For instance, you could load an image to memory, mask off most of the screen, and when you print the image it's only overwriting part of the screen.  Change the mask quickly and often enough with the same memory of an image, and you can fake a wipe - simple up, down, left and right were just a loop away. Diagonal and spiral wipes are trickier as the area had to be rectangular, but some maths to generate enough small boxes in just the right order could fake it well enough.

So slides get drawn, software gets perfected, demos get made.  By this point it's all me - not just the programming and design, I'm also heading up to the client's Mayfair offices (posh bit of London) to take the meetings.  For someone hired to be front line tech support and occasional web/icon designer guy, this was way outside my comfort zone.  The client kept wanting the software to do more and more, and I think the attitude back at the office was "well, if we can bill them for it..."  Who knows, maybe it made enough money that "occasional web/icon designer guy" still had a job at the end of the year.  But it was all a long way from that first simple script to trying to figure out how to fake web browsing by drawing a yellow rectangle responding to input from the remote control...

I did get to see the demo running in Harrods.  I think it was only there for a week, and I happened to be in the area for a meeting with the people who were buying the demo.  But it was there.

Anyway, on to the images:

NEI demo

A later demo - this one with full narration.  It appears to be a demo of some new Internet-connected TVs.

The main problem with developing the version with narration was that it was basically just playing a sound file in the background, and then getting on with the business of playing slides as normal.  There was no way of tying the two together so that one triggered off the other, it was all done by getting the script timing perfectly aligned.

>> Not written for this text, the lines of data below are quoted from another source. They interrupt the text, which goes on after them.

-- ==== Sys2Proof/Machine/Faults.lean ====
section
/-! DEFINITION. The requests of the fault log (chapter 5): REPORT, CLOSE and READ FAULTS, FAULT COUNTS. -/

namespace Sys2Proof.Machine

/-! ### REPORT FAULT and CLOSE FAULT (R102, R103) -/

/-- Is an entry an attended one that is OPEN? -/
def FaultEntry.attends (e : FaultEntry) : Bool := decide (e.cls = .attended) && !e.cleared

/-- The most attended entries OPEN (R102). -/
def attendedLimit : Nat := 24

/-- The withdraw of a note (R102): POWERED-DOWN and DISABLED printers are left unchanged. -/
def State.withdrawFor (s : State) (p : Fin 6) (withdraw : Bool) : State :=
  if withdraw && (s.printer p).state.disables then s.withdraw p else s

/-- The reply code of a note (R102). -/
def State.noteCode (s : State) (p : Fin 6) (withdraw : Bool) : ReplyCode :=
  if withdraw && (s.printer p).state.disables then s.withdrawCode p else .ok

/-- A note that passes its checks (R102). -/
def State.report (s : State) (pos : Position) (p : Fin 6) (note : Nat) (withdraw : Bool) : State :=
  ((((s.logNote p pos note withdraw).withdrawFor p withdraw).wakeAll s).answer (s.noteCode p withdraw) 0x28
    (be 2 s.freshFaultNumber))

/-- REPORT FAULT (R102). -/
def execReportFault (pos : Position) (printer note withdraw : Nat) (s : State) : Host.Outcome State Fault Refusal :=
  s.taken (.reportFault pos printer note withdraw) <|
    match printerOf printer, flagOf withdraw with
    | some p, some w =>
      s.judged 0x28 [(s.isFitted p && decide (note ≤ 15), .range),
          (decide (s.ret.faults.countP FaultEntry.attends < attendedLimit), .tableFull)]
        (s.report pos p note w)
    | _, _ => s.answer .range 0x28 []

/-- An attended entry closed (R103). -/
def State.closeNote (s : State) (number : Nat) : State :=
  (s.modFault number (·.clear .closed s.office.clock)).arbitrate

/-- CLOSE FAULT (R103); its grade is judged first (R165). -/
def execCloseFault (pos : Position) (number : Nat) (s : State) : Host.Outcome State Fault Refusal :=
  s.taken (.closeFault pos number) <| s.judged 0x29 [(s.supervises pos, .grade), (numberInRange number, .range)] <|
    match s.fault? number with
    | none => s.answer .notFound 0x29 []
    | some e => s.judged 0x29 [(e.attends, .state)] ((s.closeNote number).answer .ok 0x29 [])

/-! ### READ FAULTS and FAULT COUNTS (R106, R107) -/

/-- The entries from a starting number on that match a selection, in log order (R106). -/
def State.faultsFrom (s : State) (fromNumber selection : Nat) : List FaultEntry :=
  let l := if fromNumber = 0 then s.ret.faults else s.ret.faults.dropWhile fun e => decide (e.number ≠ fromNumber)
  if selection = 0 then l else l.filter (!·.cleared)

/-- The body READ FAULTS answers with (R106). -/
def State.faultsBody (s : State) (fromNumber selection : Nat) : List Byte :=
  let l := s.faultsFrom fromNumber selection
  be 1 s.ret.faults.length ++ be 1 (s.ret.faults.countP (!·.cleared)) ++ bList FaultEntry.bytes (l.take 8) ++
    bOptZero 2 (l[8]?.map (·.number))

/-- READ FAULTS (R106). -/
def execReadFaults (pos : Position) (fromNumber selection : Nat) (s : State) : Host.Outcome State Fault Refusal :=
  s.taken (.readFaults pos fromNumber selection) <|
    s.judged 0x2A [(decide (fromNumber ≤ 65535 ∧ selection ≤ 1), .range),
      (decide (fromNumber = 0) || (s.fault? fromNumber).isSome, .notFound)]
    (s.answer .ok 0x2A (s.faultsBody fromNumber selection))

/-- The body FAULT COUNTS answers with (R107). -/
def State.countsBody (s : State) (p : Fin 6) : List Byte :=
  (s.printer p).counters.toList.flatMap (be 2) ++ bOptZero 2 (s.printer p).openFault ++
    be 1 (s.ret.faults.countP fun e => e.attends && decide (e.printer = p))

/-- FAULT COUNTS (R107). -/
def execFaultCounts (pos : Position) (printer : Nat) (s : State) : Host.Outcome State Fault Refusal :=
  s.taken (.faultCounts pos printer) <|
    match printerOf printer with
    | none => s.answer .range 0x2B []
    | some p => s.answer .ok 0x2B (s.countsBody p)

end Sys2Proof.Machine
end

The audio couldn't be split up due to the background music, so I just had to start it at the beginning of the slide show and hope for the best.

However, image files took longer to load in from a Zip drive on a thin client than they did on a "proper" computer with a hard drive.

I'd play the sequence over and over on the computer, adjusting the timing of the image "pauses" by hand, until slides appeared exactly on cue - only to find it slipped out of sync when I tried to demo it on the actual hardware.  I quickly worked out that it was out by a fixed amount, so I could just detect what hardware it was playing on and apply a multiplier to speed up or slow down the slide show as required.  Otherwise I think I would have driven myself mad.

I managed to record this as a video (above), but here's a transcript.  I had to put in another set of pauses of about two thirds of a second to emulate the old loading times to get it anywhere near synced.

We are on the cusp of the greatest revolution in consumer electronics since television itself.

The Internet is no longer just a playground for academics and computer hackers. It will impact on every aspect of life. By 2002, 43% of British homes will be online, with 9.8 million households wired for digital news and entertainment.

POLYVISION represents a uniquely attractive package to these new customers.
Look at what it includes: the UK's first SRS TV with with full 3D sound. A superb 28" screen AND picture in picture.

The house of the future - a video camera with automatic sensors to monitor the front door, the kids in the garden or the baby's bedroom.

And Polyvision's unique software to access the wonders of the Internet through YOUR television. It's like teletext, only a million times more powerful!

From your armchair you can catch up on the news, get the latest stock market prices, pick up a recipe, visit your favourite football club, email a friend, shop and bank around the globe, and around the clock. Or visit any of the millions of websites around the world.

Polyvision, the most advanced TV package on the planet, gives you the world at your fingertips. A window - on the future!